В дальнем конце бани толпится кучка приближенных императора, человек пять-шесть. Они разумно держатся подальше от своего господина, и не только ради того, чтобы дать ему возможность уединиться, но еще и потому, что болезнь сделала его весьма раздражительным. Всем уже известно, что басилевс стал слишком вспыльчив. Любой пустяк, неподходящее слово или жест могут вызвать у него приступ гнева. Я уже три года служу во дворце, и на моих глазах он, прежде справедливый и щедрый, постепенно превратился в желчного и злобного старика. На тех, кто привык получать от его щедрот в знак благоволения богатые подарки, теперь он не обращает внимания либо подвергает опале. К счастью, со своей личной гвардией басилевс пока еще подобным образом не обращается, и мы по-прежнему отвечаем ему полной преданностью. Мы никогда не участвовали в заговорах и кознях, какие непрерывно плетутся разными группами царедворцев ради своей выгоды. Рядовые дружинники даже и языка их не знают. Старшинствуют над нами греки-патрикии, а младшие начальники и дружина набираются из северян, и между собой мы говорим по-норвежски. Придворный чиновник, имеющий титул великого толмача Гейтары, должен бы общаться с телохранителями, но это всего лишь пустое место, еще один пышнозвучный титул при дворе, зачарованном иерархией рангов и церемониями.
– Гвардеец! – окрик прервал мои размышления.
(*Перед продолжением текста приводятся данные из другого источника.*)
/-- VectorLoads: VLD.FF whose element 2 lies past the reservation of the own window, elements 0 and 1 active and inside it; one whose element 0 lies past the 56-bit space;
    one of 4-bit elements whose element 2 begins in the first byte past the reservation. -/
theorem witness_FirstFault :
    let s := unit [(4, own 0xFFFF8), (5, 2 ^ 56), (6, own 0xFFFFE)]
    let v := typedView (.vldFf (r 2 4 0)) s
    let z := typedView (.vldFf (r 2 5 0)) s
    (ready (.vldFf (r 2 4 0)) s = true ∧ ready (.vldFf (r 2 5 0)) s = true ∧ noFilling s ∧ active s.cur v 2 = true ∧ active s.cur z 0 = true
      ∧ ∀ e, e < 2 → active s.cur v e = true ∧ ownBytes s (elemAddr 0 s.cur v e) 4 4 (0xFFFF8 + 4 * e))
      ∧ elemFaults s s v 2 (elemAddr 0 s.cur v 2) 4 7 ∧ elemFaults s s z 0 (elemAddr 0 s.cur z 0) 4 7
      ∧ (let t := unitOf 15 [(4, own 0xFFFFF)]
        let w := typedView (.vldFf (r 2 4 0)) t
        (ready (.vldFf (r 2 4 0)) t = true ∧ (Check.tD w).width = 4 ∧ ∀ e, e < 3 → active t.cur w e = true) ∧ ownBytes t (vBase t.cur w + BitVec.ofNat 64 0) 1 1 (0xFFFFF + 0)
          ∧ elemFaults t t w 2 (vBase t.cur w + BitVec.ofNat 64 (2 * 4 / 8)) 1 7) := by
  refine ⟨⟨by decide +kernel, by decide +kernel, noFilling_of (by rfl) (by rfl), by decide +kernel, by decide +kernel, ?_⟩,
    elemFaults_past (o := 0x100000) (by decide +kernel) (by decide +kernel) (by decide) (by decide +kernel) (by decide +kernel), elemFaults_far (by decide +kernel) (by decide +kernel),
    ⟨by decide +kernel, ?_, elemFaults_past (o := 0x100000) (by decide +kernel) (by decide +kernel) (by decide) (by decide +kernel) (by decide +kernel)⟩⟩ <;>
  unfold ownBytes <;> decide +kernel

/-- VectorLoads: VLDA of doublewords of the own scratchpad and of one accord cell, VLDS.A of a cell and of a place outside every object. -/
theorem witness_AccordVectorLoads :
    let s := onStrand (withCell twoSibs false) (fun t => { t with vtype := 3, vl := 1 })
    let v := typedView (.vlda (r 2 4 6)) s
    ready (.vlda (r 2 4 6)) s = true ∧ ready (.vldsA (r 2 4 0)) s = true ∧ vlOf s.cur v = 1 ∧ active s.cur v 0 = true ∧ vBase s.cur v = 0x10000
      ∧ found (resolve s s.me .load (some 0) 0x10000 8 8)
          (fun s1 g => (s1.accordAt g.place).isSome && match (loadAt s1 s1.me g 8 (ordOf v)).2 with | .val x => x == 4 | _ => false) = true
      ∧ found (resolve s s.me .load (some 0) 0x20000 8 8) (fun s1 g => (s1.accordAt g.place).isNone) = true
      ∧ (let p := unitOf 3 [(4, own 0x40)]
        let w := typedView (.vlda (r 2 4 6)) p
        ready (.vlda (r 2 4 6)) p = true ∧ ∀ e ∈ acted p.cur w, ownBytes p (elemAddr 0 p.cur w e) 8 8 (0x40 + 8 * e)) := by unfold ownBytes; decide +kernel

/-! #### Engines, tiles, banks and bank commands -/

/-- Bytes of memory set. -/
def withBytes (s : State) (a : Nat) (bs : List Byte) : State := { s with mem := Memory.writeBytes s.mem a bs }

/-- Fields of records in the own scratchpad: offset, size and value of each. -/
def withFields (s : State) (l : List (Nat × Nat × Nat)) : State := l.foldl (fun s p => ownStore s p.1 p.2.1 p.2.2) s

/-- A record read. -/
def recordAt (s : State) (va : Word) (n : Nat) : Option (State × List Byte) :=
  match fetchRecord s s.me va n with
  | (t, .ok r) => some (t, r)
  | _ => none

/-- A store of the executing unit that waits at a port. -/
def queued (s : State) : State :=
  { s with portQueue := [{ loc := ownLoc s 0x40, who := s.curRef, store := some 7, toEmpty := false, deadline := none, va := own 0x40, scope := 0 }] }

/-- StreamResults: a descriptor in rule and one of zeros, a misaligned address, a read that fails, a store that waits at a port, a stream to clear. -/
theorem witness_StreamResults :
    let s := withFields (unit [(4, own 0x40), (5, own 0x48), (6, 2 ^ 56), (7, own 0x80)]) [(0x48, 8, 128)]
    (∀ i ∈ [Instr.strset (r 2 4 0), .strclr (r 2 0 0), .strstat (r 2 3 0)], ready i s = true)
      ∧ ownBytes s (own 0x40) 32 32 0x40 ∧ storesQueued s s.curRef = false ∧ storesQueued (queued s) s.curRef = true ∧ ready (.strset (r 2 4 0)) (queued s) = true
      ∧ vBase s.cur (typedView (.strset (r 2 4 0)) s) = own 0x40 ∧ (s.cur.reg 5).toNat % 32 ≠ 0 ∧ (recordAt s (s.cur.reg 6) 32).isNone = true
      ∧ (recordAt s (own 0x40) 32).map (·.2) = some (ownRecord s 0x40 32) ∧ streamRule (ownRecord s 0x40 32) ∧ ¬ streamRule (ownRecord s 0x80 32)
      ∧ s.cur.streams[3]? = some .reset := by unfold streamRule ownBytes; decide +kernel

/-- A copy of 64 bytes in the own scratchpad. -/
def aCopy (st : CopySt) (slot : Nat) : Copy :=
  { owner := { core := 0, slot }, src := own 0x1000, dst := own 0x2000, sync := 0, bytes := 64, levels := [], flac := none, slot := none, st, cursor := [], off := 0,
    sect := 0, begun := none, endAt := 0, acked := 0, mem := [], stale := [], rows := [] }

/-- Core 0 with a copy under number 3. -/
def withCopy (s : State) (c : Copy) : State := { s with cores := [(0, { CoreSt.reset with copies := (Vector.replicate 4 none).set 3 (some c) })] }

/-- CopyResults: a descriptor in rule and one of zeros; a copy of this context, one of another, and none; one that waits for its number. -/
theorem witness_CopyResults :
    let s := withFields (unit [(4, own 0x80)]) [(0x98, 4, 64)]
    let z := unit [(4, own 0x80)]
    (∀ i ∈ [Instr.cplvl (r 2 4 6), .cpgoX ⟨r 0 4 0, .zero, e2 3⟩, .cpstat (r 2 0 0), .cpcan (r 0 0 0)], ready i s = true)
      ∧ ownBytes s (s.cur.reg 4) 128 128 0x80 ∧ (∀ w ∈ s.syncs, False) ∧ s.copyAt 0 3 = none ∧ copyRule (ownRecord s 0x80 128) ∧ ¬ copyRule (ownRecord z 0x80 128)
      ∧ s.cur.captured = [] ∧ storesQueued s s.curRef = false ∧ s.cur.waitCopies = [] ∧ noneWaits s 3 ∧ (onStrand s (fun t => { t with waitCopies := [(3, aCopy .running 0)] })).cur.waitCopies = [(3, aCopy .running 0)]
      ∧ s.cur.copyEnds[3]? = some { sect := 0, status := 0 } ∧ ((withCopy s (aCopy .running 0)).copyAt 0 3).map (·.owner) = some s.curRef
      ∧ ((withCopy s (aCopy .running 1)).copyAt 0 3).map (fun c => decide (c.owner = s.curRef)) = some false := by
  unfold ownBytes copyRule noneWaits; decide +kernel

/-- FlaconResults: FLINIT's arguments in rule and out, busy and not; a flacon with no slots, a full head, an empty head. -/
theorem witness_FlaconResults :
    let s := unit [(4, own 0x100), (6, 0x400000100)]
    let slot : SlotSt → FlSlot := fun st => { st, err := false, arrived := 0 }
    let f : SlotSt → Flacon := fun st => { base := own 0x100, size := 256, slots := [slot st], head := 0, tail := 0 }
    (∀ i ∈ [Instr.flinit (r 2 4 6), .awaitf (r 2 0 0), .rels (r 2 0 0), .flstat (r 2 0 0)], ready i s = true)
      ∧ ringRule s.cur (own 0x100).toNat 256 4 ∧ ¬ ringRule s.cur 0 256 4 ∧ s.copyAt 0 3 = none
      ∧ ((withCopy s { aCopy .running 0 with flac := some 0 }).copyAt 0 3).map (·.flac) = some (some 0)
      ∧ s.cur.waitCopies = [] ∧ ((withCopy s { aCopy .waitSlot 0 with flac := some 0 }).copyAt 0 3).map (fun c => (c.st, c.flac)) = some (.waitSlot, some 0)
      ∧ s.cur.flacons[0]? = some .reset ∧ (f .full).slots[(f .full).head]? = some (slot .full) ∧ (f .filling).slots[0]? = some (slot .filling) := by
  unfold ringRule; decide +kernel

/-- A lease object of one line at 0x8000. -/
def leaseObj : Obj :=
  { mode := .lease, tile := false, base := 0x8000, len := 128, defop := 0, lease := 2048, lines := [{ first := 0x100, count := 1 }],
    bytes := [{ first := 0x8000, count := 128 }], virt := [{ first := 0x8000, count := 128 }], ctx := 3 }

/-- StashResults: STASHMAP's statuses 1, 2, 3 and 0, no lease running, and a mapping to drop or write back; ranges that end just before its line, that meet its first
    and its last byte, and one below the window. -/
theorem witness_StashResults :
    let s := { mapped (unit [(4, own 0x100), (6, 5), (7, own 0x101), (8, 6)]) with objs := [(5, leaseObj), (6, accObj)] }
    let m : StashMap := { off := 0x100, obj := 5, lines := [0x100], filled := [0], dirty := [0], bad := [] }
    (∀ i ∈ [Instr.stashmap (r 2 4 6), .stashunmap (r 2 4 0), .stashwb (r 0 4 6)], ready i s = true)
      ∧ stashStatus s (own 0x100).toNat 5 = 0 ∧ stashStatus s (own 0x101).toNat 5 = 1 ∧ stashStatus s (own 0x100).toNat 9 = 2 ∧ stashStatus s (own 0x100).toNat 6 = 3
      ∧ mapGet s.objs 5 = some leaseObj ∧ (∀ k, k < 128 → s.expiryOf (5 * 128 + k) ≤ s.now) ∧ s.cur.stash = []
      ∧ leaseObj.mode ≠ .stashed s.curRef.core s.curRef.slot
      ∧ m.lines[0]? = some 0x100 ∧ (own 0x100).toNat = 0x00FD000000000000 + m.off
      ∧ (let line := (own 0x100).toNat
        let meets := fun (lo n : Nat) => decide (lo < lo + n ∧ line < lo + n ∧ lo < line + 128)
        [(0, 0x1000), (line - 8, 8), (line - 8, 9), (line + 127, 1), (line + 128, 1), (line, 0)].map (fun p => meets p.1 p.2) = [false, false, true, true, false, false]) := by decide +kernel

/-- CacheResults: a line of the own scratchpad, one behind a down port, a dirty one, a line in range, a length above 65,536, an address that translates to nothing. -/
theorem witness_CacheResults :
    let s := mapped (unit [(4, 0x10000), (5, 2 ^ 56), (6, 128), (7, 65537)])
    (∀ i ∈ [Instr.cwb (r 0 4 6), .cinv (r 0 4 6), .cwbinv (r 0 4 6)], ready i s = true) ∧ 65536 < max (s.cur.reg 7).toNat 1 ∧ max (s.cur.reg 6).toNat 1 ≤ 65536
      ∧ failed (resolve s s.me .load none (s.cur.reg 5) 1 1) 7 = true
      ∧ found (resolve s s.me .load none (s.cur.reg 4) 1 1) (fun s1 g => !g.nc && g.place == .device s1.modId 0x10000 && (s1.objOfLine 0x200).isNone) = true
      ∧ keysRise s.stale = true ∧ setHas { s with dirty := [0x200] }.dirty 0x200 = true ∧ setHas s.dirty 0x200 = false
      ∧ unreachable { s with pkg := { s.pkg with domain := 2, down := [(0, 0), (0, 1), (0, 2), (0, 3)] } } (.device 1 0x10000) = true ∧ unreachable s (.device 0 0x10000) = false
      ∧ (let o := unit [(4, own 0x40)]
        ready (.cwb (r 0 4 6)) o = true ∧ (o.cur.reg 4).toNat % 128 + max (o.cur.reg 6).toNat 1 ≤ 128 ∧ ownBytes o (o.cur.reg 4) 1 1 0x40) := by unfold ownBytes; decide +kernel

/-- CollectiveResults: a descriptor of one participant, one out of rule, one with a misaligned DONE, and a rendezvous record. -/
theorem witness_CollectiveResults :
    let s := withFields (mapped (unit [(4, own 0x40), (5, own 0x41)])) [(0x64, 2, 1), (0x58, 8, (own 0x200).toNat), (0x50, 8, 0x10000)]
    let w := withFields (mapped (unit [(4, own 0x40)])) [(0x58, 8, (own 0x201).toNat)]
    (∀ i ∈ [Instr.collred (r 0 4 0), .collgat (r 0 4 0), .collbar (r 0 4 0)], ready i s = true) ∧ (s.cur.reg 5).toNat % 64 ≠ 0
      ∧ ownBytes s (s.cur.reg 4) 64 64 0x40 ∧ ownBytes s (own 0x200) 8 8 0x200 ∧ settled s 4 ∧ (∀ w ∈ s.syncs, False) ∧ seated s
      ∧ fieldAt (ownRecord w 0x40 64) 0x18 8 % 8 ≠ 0
      ∧ (rendPlace s s.me (BitVec.ofNat 64 (fieldAt (ownRecord s 0x40 64) 0x10 8))).isSome = true := by
  unfold ownBytes settled seated; decide +kernel

/-- CollectiveResults: the fields of those descriptors. -/
theorem witness_collRule :
    collRule (ownRecord (withFields (unit []) [(0x64, 2, 1), (0x58, 8, 512), (0x50, 8, 0x10000)]) 0x40 64) 2 ∧ ¬ collRule (ownRecord (unit []) 0x40 64) 2 := by
  simp only [collRule]; decide +kernel

/-- Core 0 with every tile and bank owned by the executing context, entry 0x78 of each bank holding 1.0. -/
def owned (s : State) : State :=
  { s with cores := [(0, { CoreSt.reset with tiles := Vector.replicate 12 { Tile.reset with owner := some 0 },
                                             banks := Vector.replicate 16 { entries := (0x3F80000000000000 : BitVec 16384) <<< 7680, valid := 1 <<< 0x78, owner := some 0, dirty := false } })] }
Окликнул меня один из придворных. Я узнал хранителя императорской чернильницы. Сей пост, несмотря на свое пышное наименование, был и вправду из наиважнейших. По должности хранитель должен подавать пузырь с чернилами всякий раз, когда басилевс желает подписать какую-либо государственную грамоту. На самом же деле он служит личным письмоводителем императора. Этот пост открывает ему свободный доступ к особе императора – преимущество, какого нет даже у высших сановников, коим приходится получать предварительное разрешение, чтобы предстать перед басилевсом.
Хранитель вновь поманил меня рукой. Я взглянул на басилевса. Роман по-прежнему плескался и пускал струйки в бассейне, закрыв глаза, совершенно ублаготворенный в своем теплом водяном мире. Бассейн недавно углубили в середине, но все равно он довольно мелкий – везде можно достать ногами до дна, не погрузившись в воду с головой. Никакой опасности, похоже, нет. Я подошел к хранителю, он подал мне пергамент. Мелькнула императорская подпись пурпурными чернилами, и хранитель жестом показал, что я должен отнести свиток в соседнюю комнату, небольшой покой, где ждали нотариусы.
Использовать гвардейца как слугу – в этом нет ничего необычного. Дворцовые чиновники столь заботятся о своем достоинстве, что почитают унизительными для себя самые простые действия – скажем, своими руками открыть себе дверь или самому отнести куда надо свиток. Потому я взял пергамент и, подойдя к двери, еще раз глянул через плечо на бассейн – басилевс блаженствовал, наслаждаясь купаньем.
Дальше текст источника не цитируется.